Fried underlined that the Knesset’s hiatus did not halt behind the scenes work of the community.
"We’ve created a work plan for the gay community in Israel—what we want to promote, where we want to be two or three years from now, and what our strategic goals are.
"One of the decisions we made was to develop cooperation not only with the political echelon but also with professionals such as directors-generals of ministries and heads of departments—those who can significantly influence decisions that reshape reality," Fried went on to say.
He expressed concern over the Knesset’s recent deliberations on whether to close the suicide prevention program. "When you choose to shut down this type of program, you have to remember that those who will be harmed are those in the LGBT community, especially the youth, since the rate of suicides in the community is above average. The Ministry of Health’s director-general, who attended our meeting, later promised the program will not be closed. Although it is a minor decision—it’s life changing,” Fried explained.
Tomo Chen, part of the Pink Panthers' core activists, is a bit less optimistic, noting that Israeli society, although tolerant toward the LGBT community in general, is still not as accepting when it comes to transsexuality.
“As far as laws and budgets are concerned, we did not progress even an inch,” Chen complained.
Noa Golani, Pink Panther and former chairwoman of the Labor Party's LGBT group, also feels the community is stuck in place.

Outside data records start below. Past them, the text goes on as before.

-- ==== Sys2Proof/Machine/State/Core.lean ====
section
/-! DEFINITION. The state of one compute core (chapters 3–7), of jobs and of loaded programs. -/

namespace Sys2Proof.Machine

/-- A descriptor: 64 bytes, word n at bits [64n+63:64n] (Table 5-1). -/
abbrev Desc := BitVec 512

def engNum : EngId → Nat | .mx => 0 | .ve => 1 | .ld => 2 | .st => 3

/-- A queued operation with the registers and descriptors it captured at issue (R107). -/
structure QOp where
  op : SlotOp
  iseq : Nat
  pc : Nat
  regs : Tab Word
  descs : Tab Desc
  deriving DecidableEq, Repr, Inhabited

/-- One DMA request of an LD or ST operation (R154): bytes `near … near+len−1` of the scratchpad against
local address (or send-buffer offset) `far`; its tile; for a count, its segment, and whether it ends it. -/
structure MemReq where
  near : Nat
  far : Nat
  len : Nat
  tile : Nat := 0
  seg : Nat := 0
  segEnd : Bool := false
  deriving DecidableEq, Repr, Inhabited

/-- A finished set awaiting its drain (R76): the sets by array, tile number, whether it raises
a signal, and whether it is the operation's last. -/
structure DrainJob where
  q : QOp
  sets : List (Nat × Nat)
  n : Nat
  signal : Bool
  last : Bool := false
  deriving DecidableEq, Repr, Inhabited

/-- An operation in progress: its captured form, the requests not yet complete (LD, ST), for a count at the
memory the count so far and the bytes of a packing unit whose rest is still to come, and the tiles done. -/
structure CurOp where
  q : QOp
  reqs : List MemReq := []
  count : Nat := 0
  carry : List (BitVec 8) := []
  tiles : Nat := 0
  deriving DecidableEq, Repr, Inhabited

/-- A signal owed at a completion point, or at resume (R116, R131). -/
structure SigOwed where
  flag : Nat
  n : Nat
  deriving DecidableEq, Repr, Inhabited

/-- A released `ST.SIGNAL` on its way (R120): target core, flag, count, and the operation's own signal. -/
structure StSig where
  target : Nat
  flag : Nat
  n : Nat
  own : Option SigOwed := none
  deriving DecidableEq, Repr, Inhabited

/-- A scalar delivery owed: register, value, flag (R108), and the operation's own END signal, whose completion point is
the delivery cycle (Table 4-4, R200). -/
structure Deliv where
  reg : Nat
  val : Word
  flag : Nat
  own : Option SigOwed := none
  deriving DecidableEq, Repr, Inhabited

/-- One engine: its queue (R111), ISEQ of the next operation (R133), the operations in progress, oldest first,
the pod-flag grant its head wait holds (R117), the signals and deliveries owed, whether it has stopped at its
park point, and the requests in flight there (R131). -/
structure Engine where
  queue : List QOp := []
  nextIseq : Nat := 1
  cur : List CurOp := []
  granted : Bool := false
  sigs : List SigOwed := []
  delivs : List Deliv := []
  atPoint : Bool := false
  pend : Nat := 0
  deriving DecidableEq, Repr, Inhabited

/-- An accumulator entry (R66): FP32 bits, INT32, or EXACT. -/
inductive Acc where
  | f (bits : Nat)
  | i (v : Int)
  | x (a : ExactAcc)
  deriving DecidableEq, Repr, Inhabited

/-- One accumulator set of one array: entries keyed 64·r + c, the set's EW (R66), and, for the rows a later
`ACC_DRAIN` writes (Table 5-3), how many rows it holds and whether an MMA.WT held it. -/
structure AccSet where
  ew : Int := 0
  rows : Nat := 16
  wt : Bool := false
  cells : Tab Acc := []
  deriving DecidableEq, Repr, Inhabited

/-- The held tile of an array (R86): element patterns keyed 128·c + i, block scales keyed 4·c + j. -/
structure HeldTile where
  fb : Fmt := .fp32
  elems : Tab Nat := []
  scales : Tab Nat := []
  loaded : Bool := false
  deriving DecidableEq, Repr, Inhabited

/-- One matrix array (R66): two sets, the sets held in hold order, the set the next tile uses, the active
and shadow held registers, and one more than the core's cycle of its latest cell operation in the job, 0 before the
first (R96). -/
structure Arr where
  set0 : AccSet := {}
  set1 : AccSet := {}
  holds : List Nat := []
  nextSet : Nat := 0
  active : HeldTile := {}
  shadow : HeldTile := {}
  lastOp : Nat := 0
  deriving DecidableEq, Repr, Inhabited

/-- An MX operation in progress, between two stretches (R99): its tile and the passes done in it (beats, for EWMUL), the
sets that each array held when it began (R74), whether the tile has begun, the sets it uses, its accumulators and those
loaded for the next tile (INIT = LOAD), by array; the scale entries in force and the start address of the pass that
filled the B buffer (R84). -/
structure MxProg where
  q : QOp
  n : Nat := 0
  p : Nat := 0
  kept : Tab Nat := []
  begun : Bool := false
  sets : List (Nat × Nat) := []
  cells : Tab (List Acc) := []
  next : Tab (List Acc) := []
  sa : List Byte := []
  sb : List Byte := []
  lastDb : Option Nat := none
  deriving DecidableEq, Repr, Inhabited

/-- A VE operation in progress, between two strips (R181): elements read and elements written, the values reduced of the
open segment, its G and H, the values of an MX block whose end is still to be read, and the result held in the combine
stage with the segment it belongs to. -/
structure VeProg where
  q : QOp
  i : Nat := 0
  written : Nat := 0
  seg : List FVal := []
  g : FVal := .zero
  h : FVal := .zero
  blk : List (FVal × RndBy) := []
  held : Option (Nat × RedV) := none
  deriving DecidableEq, Repr

/-- An open hardware loop (R124): first and last bundle, iterations left, and whether it was opened in a
callee (R125). -/
structure LoopF where
  first : Nat
  last : Nat
  remain : Nat
  inCall : Bool
  deriving DecidableEq, Repr, Inhabited

/-- An SC result on its way (R166): register, value, cycles left. -/
structure ScPend where
  reg : Nat
  val : Word
  left : Nat
  deriving DecidableEq, Repr, Inhabited

/-- What the sequencer of a core is doing (SEQ_STATUS.STATE, Table 4-10). -/
inductive CorePhase where
  | idle | issuing | syWait | heldFull | limit | parked | ended | stopped
  deriving DecidableEq, Repr, Inhabited

/-- One core (Table 1-4), its scratchpad and its registers apart. -/
structure Core where
  phase : CorePhase := .idle
  sregs : Tab Word := []
  scPend : List ScPend := []
  descs : Tab Desc := []
  pc : Nat := 0
  link : Option Nat := none
  loops : List LoopF := []
  gap : Nat := 1
  cycles : Nat := 0
  syGranted : Bool := false
  mx : Engine := {}
  ve : Engine := {}
  ld : Engine := {}
  st : Engine := {}
  arrs : Tab Arr := []
  bbuf : Tab Nat := []
  bbufValid : Bool := false
  drains : List DrainJob := []
  mxRun : Option MxProg := none
  veRun : Option VeProg := none
  /-- Cycles for which each waiter (SY, MX, VE, LD, ST) has evaluated an unmet wait (R122). -/
  waits : Tab Nat := []
  stSignals : List StSig := []
  /-- Operations of the job that matched the armed dump, and the latest: ISEQ, call number, output descriptor and
  the length of its access units (R453). -/
  dumpHits : Nat := 0
  dumpLast : Option (Nat × Nat × Desc × Nat) := none
  deriving DecidableEq, Repr, Inhabited

def Core.eng (c : Core) : EngId → Engine
  | .mx => c.mx | .ve => c.ve | .ld => c.ld | .st => c.st

def Core.setEng (c : Core) (e : EngId) (x : Engine) : Core :=
  match e with
  | .mx => { c with mx := x } | .ve => { c with ve := x }
  | .ld => { c with ld := x } | .st => { c with st := x }

/-- A loaded compute program (R138, R371). -/
structure Program where
  ctx : Nat := 0
  width : Nat := 1
  waitExp : Nat := 12
  entry : Nat := 0
  code : List Bundle := []
  descs : List Desc := []
  cert : Nat := 1
  callnums : List (Nat × Nat × Nat) := []
  scratch : List (Nat × List Byte) := []
  place : Nat := 0
  size : Nat := 0
  digest : List Byte := []
  deriving DecidableEq, Repr, Inhabited

end Sys2Proof.Machine
end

"We have reached a peak, and now we need to move forward. The Knesset was on hiatus, which made it convenient for the government to evade us … but there are plans and ideas. I can not elaborate further, but the Knesset is back, we’re back protesting and it’s not going to stop here,” she stressed.
The activists had final words of encouragement for those LGBT members who do not feel part of the struggle, or those who are not part of the community but still wish to lend a helping hand.
“Wake up and take control of your life. Even when you think that everything is fine, know that it is not the case,” urged Fried.
“When the rest of the world realized the struggle is not just about the LGBT but about the way people wanted to see our society, it allowed the issue of gay marriage to become something that everyone wanted—recognition and inclusion … Join this struggle,” he added.
Amst went on to once again underline the subject of transexuality, saying having transgender people in your life is a privilege.
“Because of what we're going through, we have amazing perspectives on society, and we're really cool people in general … To be trans or queer is to understand that you do not have to be put in a box,” she concluded.
Tomo Chen also encouraged “our heterosexual and heteronormative brothers and sisters” to assist and not allow the momentum of the struggle to be lost, while Noa Golani said the struggle represents the fight “for not only our future but for the future of our country.”